WHAT TO PRODUCE: Once you reach the line containing "if o % 16 = 0" in the data below, restate each line word for word up to and including the one containing "differs from the".
(AVAILABLE RECORDS Opens)
/-- A store to a register of queue window `q`; `hyper`: the management core at hypervisor level. -/
def State.queueWrite (s : State) (q reg : Nat) (x mask : DWord) (hyper : Bool) : State :=
  match s.queues[q]? with
  | none => s
  | some w =>
    let old := s.queueRead q reg
    if s.queueFrozen w then s
    else
      match reg with
      | 0 => if w.en then s else s.updQueue q fun k => { k with base := mergeReg old x mask (fieldMask 39 12) }
      | 1 =>
        let n := (mergeReg old x mask (fieldMask 7 7 ||| fieldMask 3 0)).toNat
        let s := s.updQueue q fun k =>
          (if w.en then k else { k with size := BitVec.ofNat 4 n }).enable (bit n 7)
        if touches mask 32 32 && x.getLsbD 32 then s.queueResume q else s
      | 2 =>
        let n := (mergeReg old x mask (fieldMask 63 63 ||| fieldMask 18 16 ||| fieldMask 10 8 ||| fieldMask 5 0)).toNat
        if !hyper || (w.valid && w.state ≠ 4) || (bit n 63 && s.fifthQueue q (n % 64)) then s
        else s.updQueue q fun k =>
          { k with valid := bit n 63, tpart := BitVec.ofNat 3 (bits n 18 16), prio := BitVec.ofNat 3 (bits n 10 8)
                   ctx := BitVec.ofNat 6 n }
      | 4 => if touches mask 31 0 then s.queueTail q ((mergeReg old x mask (fieldMask 31 0)).extractLsb' 0 32) else s
      | _ => s

/-! ## Partition reset (R358) -/

/-- A context belongs to a partition. -/
def State.ctxIn (s : State) (p ctx : Nat) : Bool := s.tenantOf ctx = p

/-- Every SYSTEM store of a group performed, in lane order. -/
def drainGroup (host : Memory) : List Thread → Memory × List Thread
  | [] => (host, [])
  | t :: ts =>
    let (h, st) := drainSys host t.st
    let (h, ts) := drainGroup h ts
    (h, { t with st } :: ts)

/-- Every SYSTEM store of a block performed. -/
def drainGroups (host : Memory) : List Group → Memory × List Group
  | [] => (host, [])
  | g :: gs =>
    let (h, threads) := drainGroup host g.threads
    let (h, gs) := drainGroups h gs
    (h, { g with threads } :: gs)

/-- The SYSTEM stores of the blocks a test names performed. -/
def State.drainBlocks (s : State) (mine : Block → Bool) : State :=
  s.blocks.foldl (fun s b =>
    if mine b then
      let (h, groups) := drainGroups s.hostMem b.groups
      { s with hostMem := h, blocks := s.blocks.map fun x => if x.id = b.id then { x with groups } else x }
    else s) s

/-- The pins of a group cleared (R64, R358). -/
def Group.clearPins (g : Group) : Group := { g with pn := List.replicate 4 0, pnGen := g.pnGen.map (· + 1) }

/-- Steps 1 to 5 of the reset of partition `p`: from the write of RESET on. -/
def State.partitionReset (s : State) (p : Nat) : State :=
  match s.tenants[p]? with
  | none => s
  | some t =>
    if t.rbusy then s
    else
      let mine (b : Block) : Bool :=
        s.ctxIn p (s.ctxOfLaunch b.launch)
      -- step 1
      let s1 : State := { s with
        queues := s.queues.map fun (q : Queue) =>
          if q.valid && s.ctxIn p q.ctx.toNat then { q with state := 4, en := false, code := 0 } else q
        launches := s.launches.map fun (l : Launch) => if s.ctxIn p l.ctx && l.state != .done then { l with state := .dropped } else l }
      -- steps 2 and 4: issue stops, loads are discarded, stores take their places
      let s2 := s1.drainBlocks mine
      let quiet (g : Group) : Group :=
        { g.clearPins with mxq := [], threads := g.threads.map fun t => { t with ld := [], st := [], mx := 0 } }
      let halt (b : Block) : Block :=
        if mine b then { b with stopped := true, groups := b.groups.map quiet } else b
      let s2 : State := { s2 with blocks := s2.blocks.map halt }
      -- step 3: the groups close
      let close (g : CollGroup) : CollGroup :=
        if g.v && !g.closed then { g with closed := true, lost := s.fabric.devnum.zeroExtend 32 } else g
      let s3 : State := { s2 with
        ctxs := s2.ctxs.zipIdx.map fun (x : CtxBlock × Nat) =>
          if s.ctxIn p x.2 then { x.1 with groups := x.1.groups.map close } else x.1 }
      -- step 4: the commands fail
      let s4 := (s3.cmds.filter fun c => s.ctxIn p c.ctx).foldl (fun s c => s.failCmd c 6 .none) s3
      -- step 5: the deferred lists are emptied; the cleared pins count as overwritten
      { s4 with
        deferred := s4.deferred.filter fun d => !s.ctxIn p d.ctx
        searches := s4.searches.filter fun d => !s.ctxIn p d.ctx
        acmReqs := s4.acmReqs.filter fun r => !(s4.blocks.any fun b => b.id = r.block && mine b)
        tenants := updAt s4.tenants p fun t => { t with rbusy := true } } |>.settle

/-- Step 6: the partition's storage is zero, its blocks, launches and translations are gone, and RBUSY clears. -/
def State.partitionResetDone (s : State) (p : Nat) : State :=
  match s.tenants[p]? with
  | none => s
  | some t =>
    if !t.rbusy then s
    else
      let gone (l : Nat) : Bool := s.ctxIn p (s.ctxOfLaunch l)
      let column (core : Nat) : Bool := t.colMask.getLsbD (columnOf core)
      { s with
        blocks := s.blocks.filter fun b => !gone b.launch
        windows := s.windows.filter fun (w : FrameWin) => !gone w.launch
        launches := s.launches.filter fun l => !s.ctxIn p l.ctx
        cmds := s.cmds.filter fun c => !s.ctxIn p c.ctx
        tlb := s.tlb.filter fun e => !s.ctxIn p e.ctx
        rel := { s.rel with poison := s.rel.poison.filter fun k =>
          !((4 ≤ k.1 && k.1 ≤ 7 || k.1 = 17) && column (markCore k.2)) }
        -- the accumulators of the columns hold zeros now
        acmLeft := s.acmLeft.filter fun x => !column x.1
        ctxs := s.ctxs.zipIdx.map fun (x : CtxBlock × Nat) =>
          if s.ctxIn p x.2 then { x.1 with oldDesc := [], flits := [], inbox := [], lostSeq := [], stalls := [] } else x.1
        tenants := updAt s.tenants p fun t => { t with rbusy := false } }

/-! ## Partition control blocks (R354, R404) -/

/-- A tenant changed. -/
def State.updTenant (s : State) (p : Nat) (f : Tenant → Tenant) : State := { s with tenants := updAt s.tenants p f }

/-- A COLMASK that gives a column to two partitions (R354). -/
def State.columnTwice (s : State) (p : Nat) (m : BitVec 48) : Bool :=
  s.tenants.zipIdx.any fun x => x.2 ≠ p && x.1.colMask &&& m ≠ 0

/-- A block of a partition is resident. -/
def State.partitionRuns (s : State) (p : Nat) : Bool :=
  s.blocks.any fun b => decide (b.state = .resident) && s.ctxIn p (s.ctxOfLaunch b.launch)

/-- One HBM unit zeroed and its poison cleared, as one event (R417). -/
def State.clearPoison (s : State) (a : Nat) : State :=
  let u := a / 64 * 64
  if u < hbmSize then
    { s.snoopOut (.dev u) with
      mem := s.mem.clear u 64
      rel := { s.rel with poison := s.rel.poison.filter fun k => k ≠ (0, u) } }
  else s

/-- The port register (R403). -/
def Port.word (p : Port) : DWord :=
  BitVec.ofNat 64 (b2n p.up * 2 ^ 63 + b2n p.att * 2 ^ 62 + b2n p.enc * 2 ^ 61 + p.lanes % 16 * 2 ^ 48
    + p.peer.toNat * 2 ^ 32)

/-- A register of partition control block `p` at byte offset `o`, a multiple of 8; an offset that no rule names reads 0
(notes/assumptions/8.md). -/
def State.tenantRead (s : State) (p o : Nat) : DWord :=
  match s.tenants[p]? with
  | none => 0
  | some t =>
    let n (x : Nat) : DWord := BitVec.ofNat 64 x
    if o = 0x00 then n (b2n t.rbusy * 2)
    else if o = 0x08 then t.colMask.zeroExtend 64
    else if o = 0x10 then n (t.vcnt.toNat * 2 ^ 16 + t.vbase.toNat)
    else if o = 0x18 then t.bwShare.zeroExtend 64
    else if 0x20 ≤ o && o < 0x60 then
      let w := (o - 0x20) / 16
      if o % 16 = 0 then t.wbase.getD w 0 else t.wlimit.getD w 0
    else if o = 0x60 then n (b2n t.jv * 2 ^ 63 + t.keySt.toNat * 2 ^ 60 + t.jobId.toNat)
    else if 0x100 ≤ o && o < 0x200 then t.jobMap.getD ((o - 0x100) / 8) 0
    else if o = 0x800 then n (b2n s.fabric.joined * 2 ^ 63 + b2n s.fabric.tsync * 2 ^ 62 + s.fabric.devnum.toNat)
    else if o = 0x808 then n s.fabric.ftimeout
    else if 0x810 ≤ o && o < 0x8A0 then ((s.fabric.ports[(o - 0x810) / 8]?).map Port.word).getD 0
    else if 0x900 ≤ o && o < 0x938 then s.fabric.hdata.getD ((o - 0x900) / 8) 0
    else if o = 0x938 then s.fabric.hseq.zeroExtend 64
    else if 0x940 ≤ o && o < 0x978 then s.fabric.mdata.getD ((o - 0x940) / 8) 0
    else if o = 0x978 then s.fabric.mseq.zeroExtend 64
    else if o = 0xA00 then
      n (s.rel.ceCnt * 2 ^ 32 + s.rel.ueCnt * 2 ^ 16 + s.rel.uloc * 2 ^ 12
        + ((List.range 3072).countP (Config.spareUsed s.rel.boots) + s.rel.spare.length) % 2 ^ 12)
    else if o = 0xA08 then n (s.rel.spFail % 2 ^ 12 * 2 ^ 52 + s.rel.uaddr % 2 ^ 40)
    else if o = 0xA10 then n (b2n s.rel.sen * 2 ^ 63 + s.rel.speriod)
    else if o = 0xA20 then s.rel.ageMarg.zeroExtend 64
    else if o = 0xA28 then s.rel.ageCore.zeroExtend 64
    else 0

/-- The device number a DRN-S module may take (R3, R403). -/
def Fabric.devnumOk (f : Fabric) (d : Nat) : Bool := !Config.isSled || f.sled = some d

/-- A context runs: a block of it is admitted and has not retired. `%device` never changes then (R15), so a number that
differs from the present one is taken by no write and by no join message (notes/assumptions/87.md). -/
def State.devnumFree (s : State) (d : Nat) : Bool := s.fabric.devnum.toNat = d || !s.blocks.any Block.lives

/-- The job register written (R404): JOBID only while JV is 0, and JV := 0 discards the keys. -/
def Tenant.writeJob (t : Tenant) (n : Nat) : Tenant :=
  let t := if t.jv then t else { t with jobId := BitVec.ofNat 16 n }
  { t with jv := bit n 63, keySt := if bit n 63 then t.keySt else 0 }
(AVAILABLE RECORDS Closes)
ANSWER:
      if o % 16 = 0 then t.wbase.getD w 0 else t.wlimit.getD w 0
    else if o = 0x60 then n (b2n t.jv * 2 ^ 63 + t.keySt.toNat * 2 ^ 60 + t.jobId.toNat)
    else if 0x100 ≤ o && o < 0x200 then t.jobMap.getD ((o - 0x100) / 8) 0
    else if o = 0x800 then n (b2n s.fabric.joined * 2 ^ 63 + b2n s.fabric.tsync * 2 ^ 62 + s.fabric.devnum.toNat)
    else if o = 0x808 then n s.fabric.ftimeout
    else if 0x810 ≤ o && o < 0x8A0 then ((s.fabric.ports[(o - 0x810) / 8]?).map Port.word).getD 0
    else if 0x900 ≤ o && o < 0x938 then s.fabric.hdata.getD ((o - 0x900) / 8) 0
    else if o = 0x938 then s.fabric.hseq.zeroExtend 64
    else if 0x940 ≤ o && o < 0x978 then s.fabric.mdata.getD ((o - 0x940) / 8) 0
    else if o = 0x978 then s.fabric.mseq.zeroExtend 64
    else if o = 0xA00 then
      n (s.rel.ceCnt * 2 ^ 32 + s.rel.ueCnt * 2 ^ 16 + s.rel.uloc * 2 ^ 12
        + ((List.range 3072).countP (Config.spareUsed s.rel.boots) + s.rel.spare.length) % 2 ^ 12)
    else if o = 0xA08 then n (s.rel.spFail % 2 ^ 12 * 2 ^ 52 + s.rel.uaddr % 2 ^ 40)
    else if o = 0xA10 then n (b2n s.rel.sen * 2 ^ 63 + s.rel.speriod)
    else if o = 0xA20 then s.rel.ageMarg.zeroExtend 64
    else if o = 0xA28 then s.rel.ageCore.zeroExtend 64
    else 0

/-- The device number a DRN-S module may take (R3, R403). -/
def Fabric.devnumOk (f : Fabric) (d : Nat) : Bool := !Config.isSled || f.sled = some d

/-- A context runs: a block of it is admitted and has not retired. `%device` never changes then (R15), so a number that
differs from the present one is taken by no write and by no join message (notes/assumptions/87.md). -/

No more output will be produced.